= Joseph Rallo =

American university administrator

Joseph Rallo is the State of Louisiana's Commissioner of Higher Education. Previously he served as vice chancellor of the Texas Tech University System and as the 5th president of Angelo State University. He assumed his current position in 2015.

==Education==
After graduating from Staten Island Academy in 1967, Rallo earned his bachelor's degree in Russian history from Lafayette College, Masters and Doctorate degrees from the Maxwell School at Syracuse University, and law degree from Western New England College. His academic specialties are in Russian history‚ global business policy and law. While at Lafayette he joined Delta Tau Delta International Fraternity.

==Career==
Joseph Rallo has taught at Rutgers and University of Southern Colorado and was Director of the West European Program and associate professor of International Relations at the United States Air Force Academy and served as Director of International Programs and associate professor of International business at Michigan Technological University. Since his entrance to College Administration he has served as the Dean of Business at Ferris State University, Dean of the college and Graduate School of Business Administration at the University of Colorado at Colorado Springs, Director of the Colorado Institute for Technology Transfer and Implementation and Provost and Academic Vice President at Western Illinois University.

He has also served as a Fulbright Scholar and a NATO fellow.

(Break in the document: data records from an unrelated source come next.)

-- ==== Sys2Proof/Laws/Frames.lean ====
section
/-! SUPPORT. FRAMES: for every operation of the model, the parts of the state that it may change. -/

set_option linter.unusedTactic false
set_option linter.unreachableTactic false

namespace Sys2Proof.Machine

open State

theorem State.Keeps.rfl {L : List Part} {s : State} : Keeps L s s := by
  intro p _; cases p <;> exact Eq.refl _

theorem State.Keeps.into {L M : List Part} {s x y : State} (h : Keeps M x y) (m : M ⊆ L)
    (g : Keeps L s x) : Keeps L s y := by
  intro p hp
  have a := g p hp
  have b := h p fun q => hp (m q)
  cases p <;> exact b.trans a

theorem State.Keeps.ite {L : List Part} {s a b : State} {c : Prop} [Decidable c] (ha : c → Keeps L s a)
    (hb : ¬c → Keeps L s b) : Keeps L s (if c then a else b) := by
  split <;> rename_i h
  · exact ha h
  · exact hb h

theorem State.Keeps.ite1 {α : Type} {L : List Part} {s : State} {a b : State × α} {c : Prop} [Decidable c]
    (ha : c → Keeps L s a.1) (hb : ¬c → Keeps L s b.1) : Keeps L s (if c then a else b).1 := by
  split <;> rename_i h
  · exact ha h
  · exact hb h

theorem State.Keeps.each {α : Type} {L : List Part} {s x : State} {xs : List α} {f : State → α → State}
    (h : ∀ t a, Keeps L t (f t a)) (g : Keeps L s x) : Keeps L s (x.each xs f) := by
  induction xs generalizing x with
  | nil => exact g
  | cons a xs ih => exact ih (.into (h x a) (fun _ m => m) g)

theorem State.Keeps.onOp {L : List Part} {s x : State} {u : UnitId} {img code : Nat} {f : State → Dword → State}
    (h : ∀ t o, Keeps L t (f t o)) (g : Keeps L s x) : Keeps L s (x.onOp u img code f) := by
  unfold State.onOp
  exact .ite (fun _ => .into (h x _) (fun _ m => m) g) fun _ => g

theorem State.Keeps.now {L : List Part} {s x : State} {v} (m : Part.now ∈ L) (g : Keeps L s x) :
    Keeps L s { x with now := v } := by
  intro p hp; cases p <;> first | exact g _ hp | exact absurd m hp

theorem State.Keeps.pending {L : List Part} {s x : State} {v} (m : Part.pending ∈ L) (g : Keeps L s x) :
    Keeps L s { x with pending := v } := by
  intro p hp; cases p <;> first | exact g _ hp | exact absurd m hp

theorem State.Keeps.free {L : List Part} {s x : State} {v} (m : Part.free ∈ L) (g : Keeps L s x) :
    Keeps L s { x with free := v } := by
  intro p hp; cases p <;> first | exact g _ hp | exact absurd m hp

theorem State.Keeps.readOut {L : List Part} {s x : State} {v} (m : Part.readOut ∈ L) (g : Keeps L s x) :
    Keeps L s { x with readOut := v } := by
  intro p hp; cases p <;> first | exact g _ hp | exact absurd m hp

theorem State.Keeps.snap {L : List Part} {s x : State} {v} (m : Part.snap ∈ L) (g : Keeps L s x) :
    Keeps L s { x with snap := v } := by
  intro p hp; cases p <;> first | exact g _ hp | exact absurd m hp

theorem State.Keeps.aon {L : List Part} {s x : State} {v} (m : Part.aon ∈ L) (g : Keeps L s x) :
    Keeps L s { x with aon := v } := by
  intro p hp; cases p <;> first | exact g _ hp | exact absurd m hp

theorem State.Keeps.fw {L : List Part} {s x : State} {v} (m : Part.fw ∈ L) (g : Keeps L s x) :
    Keeps L s { x with fw := v } := by
  intro p hp; cases p <;> first | exact g _ hp | exact absurd m hp

theorem State.Keeps.chans {L : List Part} {s x : State} {v} (m : Part.chans ∈ L) (g : Keeps L s x) :
    Keeps L s { x with chans := v } := by
  intro p hp; cases p <;> first | exact g _ hp | exact absurd m hp

theorem State.Keeps.locks {L : List Part} {s x : State} {v} (m : Part.locks ∈ L) (g : Keeps L s x) :
    Keeps L s { x with locks := v } := by
  intro p hp; cases p <;> first | exact g _ hp | exact absurd m hp

theorem State.Keeps.hbm {L : List Part} {s x : State} {v} (m : Part.hbm ∈ L) (g : Keeps L s x) :
    Keeps L s { x with hbm := v } := by
  intro p hp; cases p <;> first | exact g _ hp | exact absurd m hp

theorem State.Keeps.bad {L : List Part} {s x : State} {v} (m : Part.bad ∈ L) (g : Keeps L s x) :
    Keeps L s { x with bad := v } := by
  intro p hp; cases p <;> first | exact g _ hp | exact absurd m hp

theorem State.Keeps.wear {L : List Part} {s x : State} {v} (m : Part.wear ∈ L) (g : Keeps L s x) :
    Keeps L s { x with wear := v } := by
  intro p hp; cases p <;> first | exact g _ hp | exact absurd m hp

theorem State.Keeps.hbmStacks {L : List Part} {s x : State} {v} (m : Part.hbmStacks ∈ L) (g : Keeps L s x) :
    Keeps L s { x with hbmStacks := v } := by
  intro p hp; cases p <;> first | exact g _ hp | exact absurd m hp

theorem State.Keeps.descs {L : List Part} {s x : State} {v} (m : Part.descs ∈ L) (g : Keeps L s x) :
    Keeps L s { x with descs := v } := by
  intro p hp; cases p <;> first | exact g _ hp | exact absurd m hp

theorem State.Keeps.sram {L : List Part} {s x : State} {v} (m : Part.sram ∈ L) (g : Keeps L s x) :
    Keeps L s { x with sram := v } := by
  intro p hp; cases p <;> first | exact g _ hp | exact absurd m hp

theorem State.Keeps.clusters {L : List Part} {s x : State} {v} (m : Part.clusters ∈ L) (g : Keeps L s x) :
    Keeps L s { x with clusters := v } := by
  intro p hp; cases p <;> first | exact g _ hp | exact absurd m hp

theorem State.Keeps.streams {L : List Part} {s x : State} {v} (m : Part.streams ∈ L) (g : Keeps L s x) :
    Keeps L s { x with streams := v } := by
  intro p hp; cases p <;> first | exact g _ hp | exact absurd m hp

theorem State.Keeps.pools {L : List Part} {s x : State} {v} (m : Part.pools ∈ L) (g : Keeps L s x) :
    Keeps L s { x with pools := v } := by
  intro p hp; cases p <;> first | exact g _ hp | exact absurd m hp

theorem State.Keeps.progs {L : List Part} {s x : State} {v} (m : Part.progs ∈ L) (g : Keeps L s x) :
    Keeps L s { x with progs := v } := by
  intro p hp; cases p <;> first | exact g _ hp | exact absurd m hp

theorem State.Keeps.loops {L : List Part} {s x : State} {v} (m : Part.loops ∈ L) (g : Keeps L s x) :
    Keeps L s { x with loops := v } := by
  intro p hp; cases p <;> first | exact g _ hp | exact absurd m hp

theorem State.Keeps.prfs {L : List Part} {s x : State} {v} (m : Part.prfs ∈ L) (g : Keeps L s x) :
    Keeps L s { x with prfs := v } := by
  intro p hp; cases p <;> first | exact g _ hp | exact absurd m hp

He has testified before Congressional committees on Science, Space and Technology and peer-reviewed business grants for the U.S. Department of Education Business and International Education Program and the U.S. Department of Education Undergraduate International Studies and Foreign Language Program as an expert on International Business topics, the European Union and Aerospace. In addition to his academic career he has served in the United States Air Force in both the active duty and the reserves. He retired in 2008 at the rank of colonel.